● WORK ITEM:
Search the entries for the word "Bool". Copy every line where it turns up.

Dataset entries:
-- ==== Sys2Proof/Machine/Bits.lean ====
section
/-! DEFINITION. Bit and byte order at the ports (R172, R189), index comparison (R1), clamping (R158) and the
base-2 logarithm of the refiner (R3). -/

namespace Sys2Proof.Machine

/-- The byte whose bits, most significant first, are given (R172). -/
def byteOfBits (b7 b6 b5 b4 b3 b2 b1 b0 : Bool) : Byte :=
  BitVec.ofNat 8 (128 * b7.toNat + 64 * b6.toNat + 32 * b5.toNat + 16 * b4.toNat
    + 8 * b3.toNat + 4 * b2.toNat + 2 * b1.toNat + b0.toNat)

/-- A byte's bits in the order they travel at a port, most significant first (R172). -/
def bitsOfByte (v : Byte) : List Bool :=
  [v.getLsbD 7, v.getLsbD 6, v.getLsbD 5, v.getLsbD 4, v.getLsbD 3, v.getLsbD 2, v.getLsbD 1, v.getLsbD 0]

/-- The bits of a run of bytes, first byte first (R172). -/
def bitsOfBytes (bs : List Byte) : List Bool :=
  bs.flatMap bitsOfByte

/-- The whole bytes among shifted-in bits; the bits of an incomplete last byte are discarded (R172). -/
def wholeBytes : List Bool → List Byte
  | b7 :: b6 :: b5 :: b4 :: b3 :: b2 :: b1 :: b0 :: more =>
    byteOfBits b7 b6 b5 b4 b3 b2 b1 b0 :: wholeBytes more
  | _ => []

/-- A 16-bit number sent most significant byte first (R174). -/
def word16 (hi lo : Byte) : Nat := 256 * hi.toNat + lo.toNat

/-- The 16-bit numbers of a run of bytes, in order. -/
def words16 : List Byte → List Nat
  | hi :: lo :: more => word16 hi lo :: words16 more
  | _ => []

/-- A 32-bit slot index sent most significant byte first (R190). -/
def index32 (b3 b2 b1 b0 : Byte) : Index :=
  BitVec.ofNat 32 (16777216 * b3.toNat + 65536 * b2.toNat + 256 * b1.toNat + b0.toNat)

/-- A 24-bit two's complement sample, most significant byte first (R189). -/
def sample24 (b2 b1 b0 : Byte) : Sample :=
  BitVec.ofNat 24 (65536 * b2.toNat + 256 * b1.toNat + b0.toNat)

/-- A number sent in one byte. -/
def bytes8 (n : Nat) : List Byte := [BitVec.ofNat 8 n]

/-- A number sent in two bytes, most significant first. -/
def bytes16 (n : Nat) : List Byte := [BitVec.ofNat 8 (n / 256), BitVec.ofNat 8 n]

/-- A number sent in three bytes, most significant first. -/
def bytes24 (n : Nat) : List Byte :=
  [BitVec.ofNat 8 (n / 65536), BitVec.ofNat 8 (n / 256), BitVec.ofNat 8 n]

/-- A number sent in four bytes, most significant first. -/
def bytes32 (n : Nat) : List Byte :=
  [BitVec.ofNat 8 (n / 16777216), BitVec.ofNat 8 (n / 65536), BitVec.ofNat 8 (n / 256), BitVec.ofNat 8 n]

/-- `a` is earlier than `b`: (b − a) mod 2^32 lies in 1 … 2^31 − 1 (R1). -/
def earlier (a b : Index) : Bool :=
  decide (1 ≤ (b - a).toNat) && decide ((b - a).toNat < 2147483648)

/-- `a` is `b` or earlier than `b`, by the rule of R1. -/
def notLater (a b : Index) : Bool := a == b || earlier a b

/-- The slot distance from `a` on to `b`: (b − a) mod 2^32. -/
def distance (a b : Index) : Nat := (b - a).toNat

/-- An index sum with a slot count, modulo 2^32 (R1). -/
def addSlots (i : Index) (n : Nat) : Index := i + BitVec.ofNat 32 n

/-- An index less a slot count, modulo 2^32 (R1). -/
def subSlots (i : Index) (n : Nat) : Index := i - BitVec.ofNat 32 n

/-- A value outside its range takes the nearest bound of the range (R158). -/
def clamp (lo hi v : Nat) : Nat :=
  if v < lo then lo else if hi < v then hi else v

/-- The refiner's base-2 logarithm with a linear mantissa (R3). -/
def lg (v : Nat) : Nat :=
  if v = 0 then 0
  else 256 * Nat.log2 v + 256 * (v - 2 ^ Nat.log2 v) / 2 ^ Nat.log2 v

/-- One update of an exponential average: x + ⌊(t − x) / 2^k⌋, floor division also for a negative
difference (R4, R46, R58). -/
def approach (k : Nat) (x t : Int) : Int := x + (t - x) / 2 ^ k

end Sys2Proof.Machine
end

● WORKED SOLUTION:
def byteOfBits (b7 b6 b5 b4 b3 b2 b1 b0 : Bool) : Byte :=
def bitsOfByte (v : Byte) : List Bool :=
def bitsOfBytes (bs : List Byte) : List Bool :=
def wholeBytes : List Bool → List Byte
def earlier (a b : Index) : Bool :=
def notLater (a b : Index) : Bool := a == b || earlier a b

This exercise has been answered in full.